**YOUR OBJECTIVE:** The response must hold only the lines from the line containing "Keeps s (State.resyncSeam s p) := by" through the end of the listing, exactly as written.

**MATERIAL TO PROCESS:**

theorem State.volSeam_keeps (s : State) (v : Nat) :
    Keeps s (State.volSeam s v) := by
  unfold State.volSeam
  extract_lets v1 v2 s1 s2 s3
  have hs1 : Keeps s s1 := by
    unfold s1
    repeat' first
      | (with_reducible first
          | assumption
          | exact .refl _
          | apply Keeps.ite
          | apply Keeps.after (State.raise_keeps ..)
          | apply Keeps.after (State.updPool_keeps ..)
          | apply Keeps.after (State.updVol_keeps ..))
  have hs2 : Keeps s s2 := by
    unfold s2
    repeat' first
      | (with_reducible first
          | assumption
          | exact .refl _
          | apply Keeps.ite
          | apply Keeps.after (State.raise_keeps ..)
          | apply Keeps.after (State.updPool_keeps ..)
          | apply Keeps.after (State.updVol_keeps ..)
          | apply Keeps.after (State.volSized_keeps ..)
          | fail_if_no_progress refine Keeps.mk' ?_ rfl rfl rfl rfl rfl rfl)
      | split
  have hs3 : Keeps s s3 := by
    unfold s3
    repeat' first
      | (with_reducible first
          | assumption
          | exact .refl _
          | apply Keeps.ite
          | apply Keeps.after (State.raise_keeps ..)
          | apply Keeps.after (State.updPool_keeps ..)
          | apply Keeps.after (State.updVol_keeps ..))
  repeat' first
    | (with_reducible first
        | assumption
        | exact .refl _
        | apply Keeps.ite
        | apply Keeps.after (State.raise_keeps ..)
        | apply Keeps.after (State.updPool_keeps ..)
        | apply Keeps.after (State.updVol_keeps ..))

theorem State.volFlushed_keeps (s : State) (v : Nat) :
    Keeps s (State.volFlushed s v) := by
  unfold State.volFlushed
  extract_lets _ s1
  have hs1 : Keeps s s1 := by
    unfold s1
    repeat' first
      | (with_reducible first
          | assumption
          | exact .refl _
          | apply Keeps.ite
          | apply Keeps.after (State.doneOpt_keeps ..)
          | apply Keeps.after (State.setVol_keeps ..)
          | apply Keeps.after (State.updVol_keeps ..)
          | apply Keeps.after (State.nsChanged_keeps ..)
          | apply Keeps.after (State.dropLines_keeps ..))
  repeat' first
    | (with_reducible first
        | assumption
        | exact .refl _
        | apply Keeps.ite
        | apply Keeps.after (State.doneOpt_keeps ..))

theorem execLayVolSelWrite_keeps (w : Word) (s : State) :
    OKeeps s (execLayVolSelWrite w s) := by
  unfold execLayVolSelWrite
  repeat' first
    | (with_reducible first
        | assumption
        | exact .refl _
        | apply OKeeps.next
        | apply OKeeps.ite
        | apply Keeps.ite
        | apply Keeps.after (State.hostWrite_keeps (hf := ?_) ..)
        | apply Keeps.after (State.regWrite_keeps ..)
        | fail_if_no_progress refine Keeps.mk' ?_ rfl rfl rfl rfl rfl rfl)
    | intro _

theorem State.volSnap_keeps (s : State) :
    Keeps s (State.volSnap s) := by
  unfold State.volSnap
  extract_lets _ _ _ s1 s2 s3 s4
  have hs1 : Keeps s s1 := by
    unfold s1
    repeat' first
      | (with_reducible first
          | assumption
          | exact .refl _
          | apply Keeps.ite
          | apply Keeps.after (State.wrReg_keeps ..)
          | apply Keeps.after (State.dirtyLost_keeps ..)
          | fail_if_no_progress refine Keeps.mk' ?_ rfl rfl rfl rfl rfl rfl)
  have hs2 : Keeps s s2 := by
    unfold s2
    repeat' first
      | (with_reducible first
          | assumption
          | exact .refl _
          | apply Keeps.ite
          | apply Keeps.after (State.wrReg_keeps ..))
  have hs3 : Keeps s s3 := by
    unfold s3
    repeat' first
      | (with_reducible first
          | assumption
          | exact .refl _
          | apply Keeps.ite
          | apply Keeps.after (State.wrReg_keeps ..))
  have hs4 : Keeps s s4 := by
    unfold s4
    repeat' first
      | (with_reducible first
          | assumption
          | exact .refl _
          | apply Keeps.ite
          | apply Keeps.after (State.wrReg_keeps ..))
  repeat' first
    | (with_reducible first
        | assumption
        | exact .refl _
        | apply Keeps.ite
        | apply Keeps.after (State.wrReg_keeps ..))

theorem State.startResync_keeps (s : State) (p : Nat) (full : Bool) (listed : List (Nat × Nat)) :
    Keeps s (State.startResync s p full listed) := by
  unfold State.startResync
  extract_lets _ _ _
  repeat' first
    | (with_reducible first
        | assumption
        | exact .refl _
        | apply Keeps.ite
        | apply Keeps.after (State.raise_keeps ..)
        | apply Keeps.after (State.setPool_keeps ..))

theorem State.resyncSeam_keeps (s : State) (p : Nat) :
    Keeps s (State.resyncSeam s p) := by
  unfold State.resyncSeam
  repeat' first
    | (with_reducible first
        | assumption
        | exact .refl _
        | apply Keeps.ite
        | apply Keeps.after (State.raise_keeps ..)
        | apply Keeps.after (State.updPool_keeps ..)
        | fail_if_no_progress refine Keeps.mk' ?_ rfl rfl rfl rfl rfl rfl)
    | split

**SOLUTION BELOW:**
    Keeps s (State.resyncSeam s p) := by
  unfold State.resyncSeam
  repeat' first
    | (with_reducible first
        | assumption
        | exact .refl _
        | apply Keeps.ite
        | apply Keeps.after (State.raise_keeps ..)
        | apply Keeps.after (State.updPool_keeps ..)
        | fail_if_no_progress refine Keeps.mk' ?_ rfl rfl rfl rfl rfl rfl)
    | split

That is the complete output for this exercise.